Data to process —
________

-- ==== Sys2Proof/Machine/Pages.lean ====
section
/-! DEFINITION. Finding the units a gang belongs to, and the pages and banks of a crew: who holds a site, where a page's
bytes are (R234 to R237), and bytes by place. -/

namespace Sys2Proof.Machine

open Sys2Proof

/-! ### Looking up -/

def State.crew (s : State) (id : Nat) : Option Crew := findBy (fun c => c.id == id) s.crews

def State.updCrew (s : State) (id : Nat) (f : Crew → Crew) : State :=
  { s with crews := updBy (fun c => c.id == id) f s.crews }

def State.kernel (s : State) (serial : Nat) : Option Kernel := findBy (fun k => k.serial == serial) s.kernels

def State.updKernel (s : State) (serial : Nat) (f : Kernel → Kernel) : State :=
  { s with kernels := updBy (fun k => k.serial == serial) f s.kernels }

/-- Every gang, the one whose turn it is included. -/
def State.allGangs (s : State) : List Gang :=
  if s.g.status == .absent then s.gangs else s.g :: s.gangs

def State.gang (s : State) (r : GangRef) : Option Gang := findBy (fun g => g.ref == r) s.allGangs

def State.updGang (s : State) (r : GangRef) (f : Gang → Gang) : State :=
  if s.g.ref == r && s.g.status != .absent then { s with g := f s.g }
  else { s with gangs := updBy (fun g => g.ref == r) f s.gangs }

def State.mapGangs (s : State) (f : Gang → Gang) : State :=
  { s with g := if s.g.status == .absent then s.g else f s.g, gangs := s.gangs.map f }

/-- The list of the other gangs, in the order of their names. -/
def putAside (g : Gang) (l : List Gang) : List Gang :=
  if g.status == .absent then l else insertBy (fun x => x.ref.crew * 32 + x.ref.idx) g l

/-- A gang made the one whose turn it is; nothing where there is no such gang. -/
def State.bring (s : State) (r : GangRef) : State :=
  if s.g.ref == r && s.g.status != .absent then s
  else
    match findBy (fun g => g.ref == r) s.gangs with
    | none => s
    | some x => { s with g := x, gangs := putAside s.g (dropBy (fun g => g.ref == r) s.gangs) }

/-- A step of another gang, after which the turn is where it was. -/
def State.onGang (s : State) (r : GangRef) (f : State → State) : State :=
  if (s.gang r).isSome then (f (s.bring r)).bring s.g.ref else s

/-- What a step does to the shadow of a gang, by its leader's name, taken as the gang whose turn it is (R380). -/
def State.onShadow (s : State) (r : GangRef) (f : State → State) : State :=
  match findBy (fun (g : Gang) => g.ref == r) s.shadows with
  | none => s
  | some x => { s with shadows := updBy (fun (g : Gang) => g.ref == r) (fun _ => (f { s with g := x }).g) s.shadows }

/-- The gangs of a crew. -/
def State.crewGangs (s : State) (id : Nat) : List Gang := s.allGangs.filter fun g => g.ref.crew == id

/-- The crew of the gang whose turn it is. -/
def State.myCrew (s : State) : Option Crew := s.crew s.g.ref.crew

/-- The kernel of a crew. -/
def State.kernelOf (s : State) (crew : Nat) : Option Kernel :=
  match s.crew crew with
  | some c => s.kernel c.kernel
  | none => none

/-- The context of a crew. -/
def State.asidOf (s : State) (crew : Nat) : Nat :=
  match s.kernelOf crew with
  | some k => k.asid
  | none => 0

/-- The compute die, cluster index and logical rank of a core number. -/
def coreDie (core : Nat) : Nat := core / 256
def coreCluster (core : Nat) : Nat := core / 128
def corePhys (core : Nat) : Nat := core % 128

def State.coreRank (s : State) (core : Nat) : Nat := s.rankOf (coreCluster core) (corePhys core)

/-- The merged child a crew belongs to (R83), and its own CREW_ID. -/
def Crew.child (c : Crew) (k : Kernel) : Nat := if k.each == 0 then 0 else c.rank / k.each
def Crew.crewId (c : Crew) (k : Kernel) : Nat := if k.each == 0 then c.rank else c.rank % k.each

/-- The global crew number of a crew within its child (R70, R83). -/
def Crew.global (c : Crew) (k : Kernel) : Nat :=
  ((c.stage * 8 + c.die) * 2 + c.cluster) * k.each + c.crewId k

/-! ### Pages -/

def Page.byte (p : Page) (y : Nat) : Byte := p.cells.read y

/-- Cell (r, c) of a bank (R273). -/
def Page.cell (p : Page) (r c : Nat) : Bool := (p.cells.read (32 * r + c / 8)).getLsbD (c % 8)

def Page.setByte (p : Page) (y : Nat) (b : Byte) : Page :=
  { p with cells := p.cells.write y b, dirty := addNat p.dirty (y / 128) }

def Page.setCell (p : Page) (r c : Nat) (v : Bool) : Page :=
  let b := p.cells.read (32 * r + c / 8)
  let m : Byte := BitVec.twoPow 8 (c % 8)
  p.setByte (32 * r + c / 8) (if v then b ||| m else b &&& ~~~m)

def Col.zero : Col := { bp := [0, 0, 0, 0], acc := 0, scale := [0, 0, 0, 0], ovf := false, nan := false, poison := false }

def Page.col (p : Page) (c : Nat) : Col :=
  match findBy (fun (x : Nat × Col) => x.1 == c) p.cols with
  | some x => x.2
  | none => Col.zero

def insertCol (c : Nat) (v : Col) : List (Nat × Col) → List (Nat × Col)
  | [] => if v == Col.zero then [] else [(c, v)]
  | (k, x) :: rest =>
    if k < c then (k, x) :: insertCol c v rest
    else if k == c then (if v == Col.zero then rest else (c, v) :: rest)
    else if v == Col.zero then (k, x) :: rest else (c, v) :: (k, x) :: rest

def Page.setCol (p : Page) (c : Nat) (v : Col) : Page := { p with cols := insertCol c v p.cols }

/-- A page as its crew finds it at the start (R234, R235, R274). -/
def Page.fresh (site : Nat) (comp : Bool) (backing : Nat) : Page :=
  { site := site, comp := comp, state := .pinned, cells := [], poison := [], dirty := List.range 256, cols := [],
    owner := none, port := [], outside := [], backing := backing, moved := 0 }

def Crew.page (c : Crew) (h : Nat) : Option Page := c.pages[h]?

def State.page (s : State) (crew h : Nat) : Option Page := (s.crew crew).bind fun c => c.page h

def State.updPage (s : State) (crew h : Nat) (f : Page → Page) : State :=
  s.updCrew crew fun c =>
    match c.page h with
    | some p => { c with pages := c.pages.set h (f p) }
    | none => c

/-- The bank handle and bank byte of a scratch byte (R234). -/
def scratchHandle (banks e : Nat) : Nat := banks + e / 32768
def scratchByte (e : Nat) : Nat := e % 32768

/-- The crew and bank handle that hold a site of a core for a launch, a page in its bank before one that is saved
(R42, R237). -/
def State.siteHolder (s : State) (kernel core site : Nat) : Option (Nat × Nat) :=
  let hits := s.crews.filterMap fun c =>
    if c.kernel == kernel && c.core == core then
      match findBy (fun (x : Nat × Page) => x.2.site == site && x.2.state != .absent)
          ((List.range c.pages.length).zip c.pages) with
      | some x => some (c.id, x.1, x.2.state == .backed)
      | none => none
    else none
  match findBy (fun (x : Nat × Nat × Bool) => !x.2.2) hits with
  | some x => some (x.1, x.2.1)
  | none => hits.head?.map fun x => (x.1, x.2.1)

/-- Whether a site of a core is free (R234, R236): no crew holds it. -/
def State.siteFree (s : State) (core site : Nat) : Bool :=
  !(s.crews.any fun c => c.core == core
      && c.pages.any fun p => p.site == site && p.state != .absent && p.state != .backed)

/-- Where an access to a byte of a page goes (R237): the bank, its backing line, or nowhere yet. -/
inductive Where where
  | at_ (p : Place)
  | notYet
deriving DecidableEq, Repr

/-- R237, line by line: lines below `moved` are written back, or refilled, already. `own` is an access of the page's own
crew. -/
def pageWhere (crew h y : Nat) (own : Bool) (p : Page) : Where :=
  let done := decide (y / 128 < p.moved)
  match p.state with
  | .pinned => .at_ (.bank crew h y)
  | .backed => if own then .notYet else .at_ (.phys (p.backing + y))
  | .refilling =>
    if done then .at_ (.bank crew h y) else if own then .notYet else .at_ (.phys (p.backing + y))
  | .unpinning => if own || !done then .notYet else .at_ (.phys (p.backing + y))
  | .absent => .notYet

/-- An access of one bank operation that finds the port of its bank free (R279 to R282): no operation has arrived
before it and no gang holds step mode. -/
def Page.portFree (p : Page) : Bool := p.port.isEmpty && p.owner.isNone

/-- Where an S or P access goes: at the bank once its port is free. -/
def portWhere (crew h y : Nat) (own : Bool) (p : Page) : Where :=
  match pageWhere crew h y own p with
  | .at_ (.bank c h y) => if p.portFree then .at_ (.bank c h y) else .notYet
  | x => x

/-! ### Bytes by place -/

def State.placeByte (s : State) : Place → Byte
  | .phys pa => s.homeByte pa
  | .bank c h y =>
    match s.page c h with
    | some p => p.byte y
    | none => 0

/-- Whether the data of a place arrives poisoned; with `checked`, a failing check value counts (R376, R377). -/
def State.placeBad (s : State) (checked : Bool) : Place → Bool
  | .phys pa => s.homePoison pa || (checked && s.checkFails pa)
  | .bank c h y =>
    match s.page c h with
    | some p => p.poison.contains (y / 32)
    | none => false

/-- One write of bytes to bank places (R376): a row wholly covered loses its mark. -/
def State.writeBank (s : State) (cells : List (Place × Byte)) : State :=
  let s := cells.foldl (fun s x =>
    match x.1 with
    | .bank c h y => s.updPage c h fun p => p.setByte y x.2
    | .phys _ => s) s
  if s.crews.all fun c => c.pages.all fun p => p.poison.isEmpty then s
  else
    cells.foldl (fun s x =>
      match x.1 with
      | .bank c h y =>
        let same := distinct (cells.filterMap fun z =>
          match z.1 with
          | .bank c' h' y' => if c' == c && h' == h && y' / 32 == y / 32 then some y' else none
          | .phys _ => none)
        if same.length == 32 then
          s.updPage c h fun p => { p with poison := p.poison.filter fun r => r != y / 32 }
        else s
      | .phys _ => s) s

/-- The physical cells of a list of cells by place. -/
def physCells (cells : List (Place × Byte)) : List (Nat × Byte) :=
  cells.filterMap fun x =>
    match x.1 with
    | .phys pa => some (pa, x.2)
    | .bank _ _ _ => none

/-- One write of bytes by place: at their homes, or in their banks. -/
def State.writePlaces (s : State) (cells : List (Place × Byte)) : State :=
  let phys := physCells cells
  let s := if phys.isEmpty then s else s.writeHome phys
  if phys.length == cells.length then s else s.writeBank cells

/-- The sectors or rows of places marked poisoned. -/
def State.poisonPlaces (s : State) (ps : List Place) : State :=
  ps.foldl (fun s p =>
    match p with
    | .phys pa => s.markPoison pa true
    | .bank c h y => s.updPage c h fun p => { p with poison := addNat p.poison (y / 32) }) s

end Sys2Proof.Machine
end

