/-! ### The command processor's accesses in a context -/

/-- Consecutive virtual bytes of a context, at most 4,096, as the command processor reaches them (R58, R272): their
physical addresses, or the first fault. -/
def State.cpResolve (s : State) (asid va n : Nat) (need : Need) : Except (Cause × Nat) (List Nat) × State :=
  let m := min n (4096 - va % 4096)
  match s.resolve harbourAgent asid va need with
  | (.error f, s) => (.error f, s)
  | (.ok (pa, _), s) =>
    let a := (List.range m).map fun i => pa + i
    if m == n then (.ok a, s)
    else
      match s.resolve harbourAgent asid (va + m) need with
      | (.error f, s) => (.error f, s)
      | (.ok (pb, _), s) => (.ok (a ++ (List.range (n - m)).map fun i => pb + i), s)

/-- A write of the command processor at a virtual address of a context, or none where it faults (R79). -/
def State.cpWrite (s : State) (asid va : Nat) (bytes : List Byte) : Option State :=
  match s.cpResolve asid va bytes.length .write with
  | (.ok pas, s) => some (s.writeHome (pas.zip bytes))
  | (.error _, _) => none

/-- A read of the command processor at a virtual address of a context: its bytes, or the fault; UE where the data
arrives poisoned (R58). -/
def State.cpRead (s : State) (asid va n : Nat) : Except (Cause × Nat) (List Byte) × State :=
  match s.cpResolve asid va n .read with
  | (.ok pas, s) =>
    match findBy (fun a => s.homePoison a) pas with
    | some a => (.error (.ue, 0), s.logSector 2 a asid 0xFFFFFFFF)
    | none => (.ok (pas.map s.homeByte), s)
  | (.error f, s) => (.error f, s)

/-! ### Queues -/

def Ctx.queue (c : Ctx) (n : Nat) : Option Queue := findBy (fun q => q.num == n) c.queues

def State.queue (s : State) (asid n : Nat) : Option Queue := (s.ctx asid).bind fun c => c.queue n

def State.updQueue (s : State) (asid n : Nat) (f : Queue → Queue) : State :=
  s.updCtx asid fun c => { c with queues := updBy (fun q => q.num == n) f c.queues }

def QueueState.code : QueueState → Nat
  | .off => 0
  | .idle => 1
  | .active => 2
  | .blocked => 3
  | .halted => 4
  | .error => 5

/-- The queue table entry of a queue (R51). -/
def State.queueEntry (s : State) (asid n : Nat) : Nat :=
  match s.ctx asid with
  | some c => c.queueTable + 64 * n
  | none => 0

/-- A queue put in a state, and the state field of its entry written (R65). -/
def State.setQueueState (s : State) (asid n : Nat) (st : QueueState) : State :=
  match s.queue asid n with
  | none => s
  | some q =>
    if q.state == st then s
    else
      (s.updQueue asid n fun q => { q with state := st }).writeHomeBytes (s.queueEntry asid n + 0x20)
        (leBytes 4 st.code)

/-- QUEUE_ERROR (R65): the queue enters ERROR, error and error_idx written. -/
def State.queueError (s : State) (asid n err idx : Nat) : State :=
  let e := s.queueEntry asid n
  (((s.setQueueState asid n .error).updQueue asid n fun q => { q with error := err, errorIdx := idx }).writeHomeBytes
    (e + 0x24) (leBytes 4 err)).writeHomeBytes (e + 0x28) (leBytes 8 idx)
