/-- The source fields of a member that hold operands (R114, R180, R184, R189, R194, R204, R206, R212, R216, R240,
R243, R254, R295). -/
def laneSrcs (op : LaneOp) (f : LaneF) : List Src :=
  let w := f.ty.is64
  let addr := srcOf (!f.md.getLsbD 6) f.sa
  match op with
  | .iaddc | .isad | .idp4 => [src32 f.sa, src32 f.sb, src32 f.sc]
  | .imad | .lop3 | .ffma => [srcOf w f.sa, srcOf w f.sb, srcOf w f.sc]
  | .iadd | .isub | .imul | .imulh | .imin | .imax | .lAnd | .lOr | .lXor | .andn | .prmt | .icmp | .sel | .fadd | .fsub
  | .fmul | .fmin | .fmax | .fcmp | .fdiv => [srcOf w f.sa, srcOf w f.sb]
  | .shl | .shr | .sra | .rotl | .fscale | .shfl => [srcOf w f.sa, src32 f.sb]
  | .bfe => [srcOf w f.sa, src32 f.sb, src32 f.sc]
  | .bfi => [srcOf w f.sa, srcOf w f.sc]
  | .iabs | .ineg | .lNot | .popc | .clz | .brev | .mov | .fabs | .fneg | .fclass | .frcp | .frsq | .fsqrt | .fexp2
  | .flog2 | .fsin | .fcos | .redux | .xmatch | .scan => [srcOf w f.sa]
  | .movi => if f.ty == .b32 then [] else [src32 f.sa]
  | .cvt => [srcOf (Ty.ofCode (field f.sc 0 4)).is64 f.sa]
  | .cvtPk => [src32 f.sa, src32 f.sb] ++ if f.ty.elem == 8 then [src32 f.sc] else []
  | .cvtQ8 => [src32 f.sa, src32 f.sb, src32 f.sc]
  | .smm8 | .smm8Tb => [srcSmm f .vec f.sa, srcSmm f .vec f.sb, srcSmm f .vecOrZero f.sc]
  | .ld => [addr]
  | .st | .atomAdd | .atomMin | .atomMax | .atomMinn | .atomMaxn | .atomAnd | .atomOr | .atomXor | .atomExch
  | .atomFadd => [addr, srcOf w f.sb]
  | .atomCas => [addr, srcOf w f.sb, srcOf w f.sc]
  | .cpa => [srcOf (cpaFromG f) f.sa, srcOf (cpaToG f) f.sb]
  | .cpt => [srcOf (!f.md.getLsbD 5) f.sa, src32 f.sb] ++ if f.md.getLsbD 4 then [src32 f.sc] else []
  | .cpr => [{ code := f.sa, span := 1, align := 1, kind := .desc }]
  | .cpw => [{ code := f.sa, span := 1, align := 1, kind := .desc },
      { code := f.sb, span := if w then 2 else 1, align := if w then 2 else 1, kind := .plain }]
  | .xfmTr | .xfmQ | .xfmX4 => [srcPlain f.sa]
  | .xfmDq => [srcPlain f.sa, srcPlain f.sb]
  | .xfmZc => [srcQuad f.sa]
  | .xfmZd => [srcQuad f.sa, srcPlain f.sb]
  | .pand | .por | .pxor | .pnot | .getsr | .vote | .ballot | .ldRec | .bra | .join | .lend | .lnop | .lstat
  | .lclock => []

/-- The source fields of a member that hold a predicate number (R180, R204). -/
def laneQs (op : LaneOp) (f : LaneF) : List (BitVec 8) :=
  match op with
  | .pand | .por | .pxor => [f.sa, f.sb]
  | .pnot | .vote | .ballot => [f.sa]
  | .icmp | .fcmp | .fclass => if field f.md 3 2 != 0 then [f.sc] else []
  | .sel | .shfl => [f.sc]
  | _ => []

/-- Whether the member's result is 64 bits wide (R115, R184, R218, R255). -/
def wideResult (op : LaneOp) (f : LaneF) : Bool :=
  f.ty.is64 && !(op == .popc || op == .clz || op == .xmatch)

________

What is expected —
Taking each line of the material above in turn, count those containing the string "pxor". State the number alone.

Task answer —
2